● **Task objective**:
What do the lines say, reproduced word for word, from the first of the entries below through the line bearing "maximum of R272;"?

(Beginning of The data)

/-- A running loop (R349-R352): its levels from level 0 to the highest armed, the address of its body, its length in
bundles, stages (0 for `loop`), N, P, the pass, the number of bundles of the pass begun (0 directly after the loop's own
bundle), and the loop buffer: the address and words of each bundle of the body. -/
structure Loop where
  levels : List Level
  start : Va
  len : Nat
  stages : Nat
  n : Nat
  passes : Nat
  pass : Nat
  idx : Nat
  buf : List (Va × List Word)
deriving DecidableEq, Repr

/-- A freeze after a bundle, until the instruction is complete (R258, R261, R262, R310, R357, R370, R374); the number of an
invalidation is 0 while it is to be requested again (R278).  `rdc` is the RDC's part of the acquire actions, with the cycle in which it ends and
what it ends: 0 an acquire, 1 the acquire actions of a fence or a wait, 2 step 2 of `fence.sc` (R129, R258, R262). -/
inductive Await where
  | none
  | acquire (grp : Nat) (scope : Nat)
  | fenceCm (mask : Nat) (scope : Nat) (stage : Nat)
  | fenceSc (stage : Nat)
  | waitAcq (scope : Nat) (stage : Nat)
  | rdc (until_ ends : Nat)
  | inv (id vpn count : Nat) (all : Bool)
  | phase (split : Nat) (until_ : Nat)
  | tret
  | ending (fault : Bool)
deriving DecidableEq, Repr

/-- What a global access does (R251): the operation of an atomic is numbered by its opcode less 0x10, 12 is the timeline
maximum of R272; and, beside the accesses of R251, the poll of a wait (R272), a flushing read (R105), the fetch of an instruction-cache
line (R233). -/
inductive AccKind where
  | load
  | store
  | atomic (op : Nat) (wide : Bool) (b c : DWord) (want : Bool)
  | poll
  | flush
  | fetch
deriving DecidableEq, Repr

/-- Where a global access stands: it waits to be sent; it has left; a store lies in the core data cache, or its line is being written back
(R136); a remote store is posted, under a number of the machine's count (R97); it has been performed (R252).  A flushing read that has
returned with VIOL or REVOKED holds its cause until its release has been performed (R259). -/
inductive AccStat where
  | waiting
  | sent (cyc : Nat)
  | cached
  | leaving
  | posted (seq : Nat)
  | late (code reason : Nat)
  | done
deriving DecidableEq, Repr

/-- A global access of a context, at most one line: its tag, its place in program order, the group of the instruction, the
form that loads or stores, its pod address, bytes and semantics (R251, R255, R258, R259); `again` once a discarded merged
response has made the load leave a second time, under freeze (R65). -/
structure Acc where
  tag : Nat
  ord : Nat
  grp : Nat
  kind : AccKind
  pa : Pod
  n : Nat
  cls : BitVec 4
  sem : BitVec 2
  scope : BitVec 3
  mmh : Bool
  nc : Bool
  data : List Byte
  stat : AccStat
  alloc : Bool
  off : Nat
  opc : Va
  oct : Nat
  inh : Bool
  again : Bool
deriving DecidableEq, Repr

/-- A named increment of a timeline in issue order (R270): the command or, for `tlinc`, the place in program order before
which everything must have been performed (R376); `q` the order of the command's queue, 0 for `tlinc` (R200); `ready` when
it may be applied. -/
structure Inc where
  tl : Nat
  amt : Nat
  cmd : Nat
  q : Nat
  ord : Nat
  ready : Bool
deriving DecidableEq, Repr

/-- A command of an engine queue (R199, R420): the opcode of its form, its block of 64 bytes, its operands, what was resolved
at issue, and for a push the send buffer's record with its poison (R208). -/
structure Cmd where
  id : Nat
  op : Nat
  port : Nat
  cyc : Nat
  opc : Va
  oct : Nat
  blk : BitVec 512
  a : Nat
  b : Nat
  c : Nat
  src : Pod
  dst : Pod
  fmt : Byte
  tl : Option Nat
  inc : Nat
  stage : Nat
  ord : Nat
  data : List Byte
  poison : Bool
deriving DecidableEq, Repr

/-- A circuit handle's status (R91) and its circuit. -/
structure CkHandle where
  st : BitVec 3
  cause : BitVec 4
  leaseEnd : Nat
  resume : BitVec 24
  cid : Nat
deriving DecidableEq, Repr

/-- A sample on its way to a side (R213): its tick and occupancy. -/
structure Sample where
  tick : Nat
  occ : Nat
deriving DecidableEq, Repr

/-- A stream port (R205-R213, R221): its status fields, its counts (of which the 16-bit counts of R207 are the low bits), its
control terms, its descriptor, its peer, whether it holds an acquired record and how many it has acquired, the releases not
reported, the SENT that a CLOSE or a DETACH reply named, samples not applied, the latest tick applied, and a detach under way
(1 sent and waiting, 2 restored and waiting for the peer). -/
structure Port where
  st : BitVec 3
  role : Bool
  cause : BitVec 4
  occ : Nat
  iacc : Int
  pterm : Int
  late : Nat
  sent : Nat
  wr : Nat
  rd : Nat
  rdp : Nat
  acq : Nat
  held : Bool
  unrep : Nat
  desc : BitVec 512
  sid : Nat
  part : Nat
  peerX : Nat
  peerQ : Nat
  due : Option Nat
  samples : List Sample
  lastTick : Nat
  susp : BitVec 3
deriving DecidableEq, Repr

/-- A latch write on its way (R413): the array step at which it lands, the side (false for A) and its bytes. -/
structure LatchWrite where
  step : Nat
  side : Bool
  v : Tile
deriving DecidableEq, Repr

/-- A context (R199, R229, R247, R306).  `reload` is the plane load that runs again after a restore (R417): form, window, first
element, record; `epoch` the translation epoch at the save (R177); `fillCyc` the cycle in which data that a result waited for last came (R227); `walked` the VA that
has been walked again for a handle of the bundle presented (R173). -/
structure Ctx where
  task : Bool
  halted : Bool
  part : BitVec 3
  rset : Bool
  sup : Bool
  stage : BitVec 4
  taskIx : BitVec 6
  gang : Nat
  exch : Bool
  pri : BitVec 4
  dfc : BitVec 8
  age : BitVec 8
  ct : Nat
  hct : Nat
  pc : Va
  npc : Option Va
  sr : Map DWord
  pr : Map Bool
  vr : Map Tile
  hr : Map Handle
  kr : Map CkHandle
  qr : Map Port
  tlr : Map DWord
  vshape : DWord
  tw : Map DWord
  wBase : BitVec 8
  wMin : BitVec 8
  wMax : BitVec 8
  wCur : BitVec 8
  tsBase : BitVec 6
  tsSize : BitVec 7
  acm : BitVec 8
  phase : BitVec 16
  rrb : BitVec 3
  lastFrz : BitVec 4
  infl : List Result
  hinfl : List Result
  nest : Map Level
  loop : Option Loop
  hnest : Map Level
  hloop : Option Loop
  readyAt : Nat
  fillCyc : Nat
  hold : Option Nat
  await : Await
  sawait : Await
  released : Bool
  walkRetry : Option Nat
  walked : Option Nat
  poll : Option DWord
  pollTick : Option Nat
  opened : Option Nat
  inh : Bool
  psup : Bool
  secnt : BitVec 8
  ti : Map DWord
  deferred : List Deferred
  hdeferred : List Deferred
  trapi : Option Nat
  wdCount : Nat
  pcWritten : Bool
  la : Tile
  lb : Tile
  front : Option Nat
  latches : List LatchWrite
  floor : Nat
  remote : List (BitVec 8)
  accs : List Acc
  ord : Nat
  q1 : List Cmd
  q2 : List Cmd
  q3 : List Cmd
  q4 : List Cmd
  incs : List Inc
  reload : Option (Bool × BitVec 4 × Nat × BitVec 128)
  epoch : Nat
deriving DecidableEq, Repr

/-! ## A core's parts -/

/-- A tile store (R133): the bytes written, by 64-byte row and place in it, with the epoch of each 64 KiB block whose other bytes
are undefined, and the poisoned 32-byte sectors (R132). -/
structure TileStore where
  cells : Map (Map Byte)
  epoch : Map Nat
  poison : List Nat
deriving DecidableEq, Repr

/-- A finished row of an accumulator tile that waits for the write port (R408): its `mma`, tile row, the cycle in which it
is ready, and per column the sums of its blocks with the number of present products and the flags raised (R299). -/
structure AccRow where
  mma : Nat
  row : Nat
  last : Bool
  step : Nat
  cols : List (List (BitVec 64))
deriving DecidableEq, Repr

/-- An accumulator tile (R140): `epoch` some number when its unlisted entries are undefined, none when they are +0; the
listed entries, by row and column; the rows that wait; the `mma`s that keep it busy (R237). -/
structure AccTile where
  epoch : Option Nat
  ents : Map (Map (BitVec 64))
  rows : List AccRow
  busy : List Nat
deriving DecidableEq, Repr

/-- A B plane (R400): its elements' containers, by column and K, the format record, the owner and its load descriptor. -/
structure Plane where
  els : List (List Nat)
  thr : BitVec 128
  owner : Option Nat
  form : Bool
  win : BitVec 4
  e0 : Nat
deriving DecidableEq, Repr

/-- An `mma` that is entering (R406, R407): its context, tile, plane, window base, size and record, index vector, first step
and the number of rows entered. -/
structure MmaRun where
  id : Nat
  x : Nat
  t : Nat
  plane : Nat
  tw : DWord
  thr : BitVec 128
  idx : List Nat
  step : Nat
  entered : Nat
deriving DecidableEq, Repr

/-- A line of the core data cache (R136), with its poison (R131). -/
structure DLine where
  line : Nat
  part : BitVec 3
  valid : BitVec 64
  dirty : BitVec 64
  data : BitVec 512
  poison : Bool
deriving DecidableEq, Repr

/-- A line of the instruction cache (R224, R233): its pod address in units of 64 bytes, its partition, its bytes. -/
structure ILine where
  line : Nat
  part : BitVec 3
  data : BitVec 512
deriving DecidableEq, Repr

/-- The rounds of a bundle that have not been served (R239): its context, the rows left, the bytes of rows before the bundle and those
that it writes there, which engines see in the cycle of the row's round; whether the bundle writes a scale latch, and the rounds past. -/
structure Rounds where
  x : Nat
  rows : List Nat
  old : List (Nat × Map Byte)
  new : List (Nat × List (Nat × Byte))
  latch : Bool
  extra : Nat
deriving DecidableEq, Repr

/-- Engine data that has reached a core and is being written to its tile store (R238, R432): the packet, and the rows already written. -/
structure Landing where
  pkt : Pkt
  done : List Nat
deriving DecidableEq, Repr

/-- A leaf mapping of the translation cache (R164, R170): partition, VA[51:16] of its base, size, pod address of its base,
attributes; `stop` from a marking cycle until phase 2 (R175). -/
structure TlbEntry where
  part : BitVec 3
  vpn : BitVec 36
  size : BitVec 2
  pa : Pod
  rd : Bool
  wr : Bool
  x : Bool
  u : Bool
  nc : Bool
  fmt : Byte
  stop : Bool
deriving DecidableEq, Repr

/-- A non-leaf entry of the walk cache (R170): partition, level, VA[51:16] of what it covers, the next table's PA. -/
structure WalkEntry where
  part : BitVec 3
  level : Nat
  vpn : BitVec 36
  table : Pod
  stop : Bool
deriving DecidableEq, Repr

/-- An entry of the version filter (R65). -/
structure VfEntry where
  line : Nat
  ver : BitVec 32
  tick : Nat
deriving DecidableEq, Repr

/-- A command that an engine port of a core runs: a command of a context or of a copy node (R427, R433), the number of its
elements already read, the pieces outstanding (tag, first element, number of elements; a tag of 0 to 65,535), the bytes read
and not yet written with their poison, its stages completed, whether its arrivals have been applied at its targets, whether it
has stopped and why (a cause code), its stages begun or its step, the elements of the piece under way, the lines of memory that it is on, the places
in `buf` of bytes that come from poisoned sectors, and for a node the page that each of its streams of addresses is in (R193). -/
structure Run where
  cmd : Cmd
  x : Nat
  node : Option (Nat × Nat)
  pos : Nat
  out : List (Nat × Nat × Nat)
  buf : List Byte
  bad : Bool
  done : Nat
  arrived : Bool
  stopped : Bool
  cause : Nat
  step : Nat
  aux : Nat
  lines : List Nat
  hurt : List Nat
  pages : Map TlbEntry
deriving DecidableEq, Repr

(End of The data)

● **Final answer**:
/-- A running loop (R349-R352): its levels from level 0 to the highest armed, the address of its body, its length in
bundles, stages (0 for `loop`), N, P, the pass, the number of bundles of the pass begun (0 directly after the loop's own
bundle), and the loop buffer: the address and words of each bundle of the body. -/
structure Loop where
  levels : List Level
  start : Va
  len : Nat
  stages : Nat
  n : Nat
  passes : Nat
  pass : Nat
  idx : Nat
  buf : List (Va × List Word)
deriving DecidableEq, Repr

/-- A freeze after a bundle, until the instruction is complete (R258, R261, R262, R310, R357, R370, R374); the number of an
invalidation is 0 while it is to be requested again (R278).  `rdc` is the RDC's part of the acquire actions, with the cycle in which it ends and
what it ends: 0 an acquire, 1 the acquire actions of a fence or a wait, 2 step 2 of `fence.sc` (R129, R258, R262). -/
inductive Await where
  | none
  | acquire (grp : Nat) (scope : Nat)
  | fenceCm (mask : Nat) (scope : Nat) (stage : Nat)
  | fenceSc (stage : Nat)
  | waitAcq (scope : Nat) (stage : Nat)
  | rdc (until_ ends : Nat)
  | inv (id vpn count : Nat) (all : Bool)
  | phase (split : Nat) (until_ : Nat)
  | tret
  | ending (fault : Bool)
deriving DecidableEq, Repr

/-- What a global access does (R251): the operation of an atomic is numbered by its opcode less 0x10, 12 is the timeline
maximum of R272; and, beside the accesses of R251, the poll of a wait (R272), a flushing read (R105), the fetch of an instruction-cache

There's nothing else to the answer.